Article Source: Quantum Bit
Image Source: Generated by Wujie AI
Peking University team's new work, giving big models personality!
And it's the customizable kind, with 16 MBTI options.
As a result, even the same big model will give different answers under different personalities.
For example, when asked what they like to do on weekends:
The big model of ENFP would say: Likes to participate in social activities and make new friends. The big model of INFJ would answer: Likes to read alone.
What can this be used for? The Peking University students have listed some scenarios:
- Finding ideal gifts for your boyfriend/girlfriend on special holidays.
- Understanding the reactions of the person you are interested in different situations.
- In-depth understanding of the customization and personalization of big models and their possibilities.
- Considering the personality traits in different situations when making major decisions.
- Promoting personal growth and mutual understanding through a deep understanding of human complexity.
This work was developed in collaboration with FarReel AI Lab (formerly ChatLaw project) and Peking University Deep Learning Institute to support giving open-source models personality.
Currently, 32 models and datasets have been open-sourced.
How is it specifically implemented?

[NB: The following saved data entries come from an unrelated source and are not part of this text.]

/-- A slot takes the head entry of its queue into its empty holding slot (R162, R240); a mill on an isolated die takes none. -/
def State.millConsume (s0 : State) (n slot : Nat) : State :=
  let s := s0.heldCycle n
  let q := s.get (F.MILL_JQ_CFG_QID n slot)
  if !(s.on (F.MILL_CTRL_EN n) && s.on (F.MILL_JQ_CFG_EN n slot)) || (mapFind? (s.mill n).held slot).isSome || s.dieIso n then s
  else if (s.q q).esize ≠ 2 then s.flag (F.MILL_JQ_STAT_BAD_Q n slot)
  else
    match s.hwHead q with
    | none => s.hwConsume q
    | some (a, m) =>
      ((s.headEffect (millInit n) q 64).hwConsume q).millTake n slot (s.engBytesNs (s.q q).ns a 64)
        (if metaTokV m then some (metaTok m) else none)

/-! ## Start (R162, R179, R181) -/

/-- Whether a held job is the first of its queue's that the mill holds: the jobs of one queue start in entry order (R162). -/
def MillSt.first (x : MillSt) (j : MillJob) : Bool := !x.held.any (fun e => decide (e.2.qid = j.qid) && decide (e.2.seq < j.seq))

/-- The slot whose held job starts next: lowest PRIO, then round-robin after the last (R162). -/
def State.nextSlot (s : State) (n : Nat) : Option Nat :=
  let x := s.mill n
  ((List.range 16).map (fun i => (x.last + 1 + i) % 16)).foldl (fun b j =>
    match mapFind? x.held j with
    | none => b
    | some job =>
      if !x.first job || (s.freeEngine n (jClass job.desc)).isNone then b
      else match b with
        | none => some j
        | some k => if s.get (F.MILL_JQ_CFG_PRIO n j) < s.get (F.MILL_JQ_CFG_PRIO n k) then some j else some k) none

/-- A running job is replaced. -/
def State.setRun (s : State) (n e : Nat) (j : MillJob) : State :=
  s.setMill n { s.mill n with run := mapIns (s.mill n).run e j }

/-- A read of a job's input failed: FLUSHED, with its header and a record (R181). -/
def State.millReadErr (s : State) (n e : Nat) (j : MillJob) (resp a : Nat) : State :=
  (s.setRun n e { j with res := some (bareRes 5 resp 0 j.tStart (Config.millStamp s.freeCtr)) }).report
    { mkReport 2 (64 * n + e) 0x18 0 with
      init := millInit n
      sub := resp
      addr := a }

/-- A job starts on an engine: TOO_LATE if its deadline has passed, else it reads its input (R179, R181). -/
def State.millRun (s : State) (n slot e : Nat) (held : MillJob) : State :=
  let d := held.desc
  let x := s.mill n
  let s1 := (s.setMill n { x with held := mapErase x.held slot, last := slot }).put (F.MILL_JQ_STAT_STARTED n slot)
    (s.get (F.MILL_JQ_STAT_STARTED n slot) + 1)
  let s2 := { (s1.count (millEvent n (jClass d)) 1) with freeCtr := s1.freeCtr + 1 }
  let j := { held with
    tStart := s.now
    inp := s.engBytes (jIn d) (jobInLen d)
    aux := s.engBytes (jAux d) (jobAuxLen d) }
  if jDlV d && stampEarlier (jDeadline d) s.now then
    s2.setRun n e { j with res := some (bareRes 8 0 0 s.now (Config.millStamp s.freeCtr)) }
  else
    let r := s.readResp (millInit n) (jIn d) (jobInLen d)
    let ra := if jobAux d then s.readResp (millInit n) (jAux d) (jobAuxLen d) else rDone
    let s3 := s2.engReadEffect (millInit n) (jIn d) (jobInLen d) false
    let s4 := if jobAux d then s3.engReadEffect (millInit n) (jAux d) (jobAuxLen d) false else s3
    let s5 := s4.count (millEvent n 21) ((granules (jIn d) (jobInLen d)).2 / 64 + (granules (jAux d) (jobAuxLen d)).2 / 64)
    if r ≠ rDone then s5.millReadErr n e j r (jIn d)
    else if ra ≠ rDone then s5.millReadErr n e j ra (jAux d)
    else if jClass d = 2 && mapBad d j.aux then
      (s5.badJob n held.qid d 7).setRun n e { j with res := some (bareRes 1 0 0 s.now (Config.millStamp s.freeCtr)) }
    else s5.setRun n e j

/-- JOB_START (R162): the held job that R162 chooses starts on the lowest free engine of its class. -/
def State.millStart (s : State) (n : Nat) : State :=
  let s0 := (s.heldCycle n).millStalls n
  match s0.nextSlot n with
  | none => s0
  | some slot =>
    match mapFind? (s0.mill n).held slot with
    | none => s0
    | some j =>
      match s0.freeEngine n (jClass j.desc) with
      | none => s0
      | some e => s0.millRun n slot e j

/-! ## Abort points (R177, R178) -/

/-- What the header of a job says of the work done when `k` abort points of it have passed (R174). -/
def jobRes (j : MillJob) (status fresp k outLen sat : Nat) (tEnd : Word) : MillRes :=
  let d := j.desc
  let l := ldpcOf d
  let base := bareRes status fresp outLen j.tStart tEnd
  match jClass d with
  | 0 =>
    let x := l.after j.inp k
    { base with
      iter := k
      pcOk := l.unsat x = 0
      crcOk := l.crcOk x
      crcV := l.crc ≠ 0
      et := l.stops x && decide (k < l.maxit)
      unsat := l.unsat x }
  | 2 =>
    if jFunc d = 0 && decide (k = jobPoints d j.inp) then
      let p := polarBest d j.inp j.aux
      { base with
        crcOk := p.pass (bitsOf (jW d 0) 18 17) (setMap (2 ^ (jW d 0 % 16)) j.aux)
        crcV := bitsOf (jW d 0) 18 17 ≠ 0
        metric := p.metric }
    else base
  | 3 =>
    let t := turboOf d
    { base with
      iter := k / 2
      crcOk := t.pass j.inp k
      crcV := t.crc ≠ 0
      et := t.et && decide (k < 2 * t.maxit) && t.pass j.inp k
      metric := k }
  | 4 =>
    if jFunc d = 0 && decide (0 < k) then
      let w := 640 * (1 + bitsOf (jW d 0) 3 3)
      { base with metric := (Config.gsmInfo (jW d 0) (slice j.inp ((k - 1) * w) w)).toNat }
    else base
  | 5 => { base with metric := min (2 ^ 32 - 1) sat }
  | 6 => { base with metric := min (2 ^ 32 - 1) sat }
  | _ => base

/-- The counters of one abort point passed (R443). -/
def State.millCount (s : State) (n : Nat) (d : List Byte) (sat : Nat) : State :=
  (match jClass d with
   | 0 => s.count (millEvent n 12) 1
   | 3 => s.count (millEvent n 13) 1
   | 5 => s.count (millEvent n 16) 1
   | 6 => s.count (millEvent n 17) 1
   | _ => s).count (millEvent n 18) sat

/-- A job passes an abort point: a class that writes block by block writes its block, the final point the remaining output
(R177); a failing write stops the job (R181). -/
def State.millPass (s : State) (n e : Nat) (j : MillJob) (final : Bool) : State :=
  let d := j.desc
  let writes := (jobBlocks d).isSome || final
  let o := if writes then jobOut d j.inp j.aux s.freeCtr j.points else ([], 0)
  let a := jRes d + 32 + jobOff d j.points
  let resp := s.rangeResp (millInit n) a o.1.length true
  let len := min o.1.length (prefixLen a o.1.length (fun g => s.accessResp (millInit n) g true ≠ rDone))
  let s1 := { (s.engWrite (millInit n) a (o.1.take len) false) with freeCtr := s.freeCtr + 1 }
  let s2 := s1.millCount n d o.2
  let j1 := { j with
    points := j.points + 1
    wrote := j.wrote + len
    sat := j.sat + o.2 }
  if resp ≠ rDone then
    s2.setRun n e { j1 with res := some (jobRes j1 5 resp j1.points j1.wrote j1.sat s.now) }
  else if final then
    let r := jobRes j1 0 0 j1.points j1.wrote j1.sat s.now
    (if r.et then s2.count (millEvent n 14) 1 else s2).setRun n e { j1 with res := some r }
  else s2.setRun n e j1

/-- ABORT_POINT (R178): the first outcome that applies ends the job, else it runs on. -/
def State.millAbort (s : State) (n e : Nat) (final : Bool) : State :=
  match mapFind? (s.mill n).run e with
  | none => s
  | some j =>
    if j.res.isSome || final ≠ decide (j.points + 1 = jobPoints j.desc j.inp) then s
    else
      let cut := s.count (millEvent n 15) 1
      if j.flush then cut.jobDrop n e j 5
      else if s.jobSquashed n j.desc then cut.jobDrop n e j 6
      else if s.jobLate j.desc then
        let k := if jClass j.desc = 0 || jClass j.desc = 3 then j.points + 1 else j.points
        { cut.setRun n e { j with res := some (jobRes j 8 0 k j.wrote j.sat (Config.millStamp s.freeCtr)) } with
          freeCtr := s.freeCtr + 1 }
      else s.millPass n e j final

Let's take a look at the principles together~
32 Personalized Models Have Been Opened
Before this, the most common method to give big models a certain personality was through prompt engineering.
For example, the different personality dialogue bots on Character.ai are trained by users through prompt engineering.
However, the effects of this method are not completely stable.
So the Peking University team proposed a method where they independently constructed a large-scale MBTI dataset of 100,000 entries, and then injected personality into it through multi-stage pre-training, fine-tuning, and DPO training methods.
In terms of datasets, they are mainly divided into two types, behavioral datasets and self-awareness datasets.
The purpose of the behavioral dataset is to allow big models to exhibit responses of different personalities, which is achieved through personalized modifications to the Alpaca dataset.
The ratios of the four dimensions of MBTI in the behavioral dataset are as follows:
The self-awareness dataset is to enable big models to be aware of their own personality traits.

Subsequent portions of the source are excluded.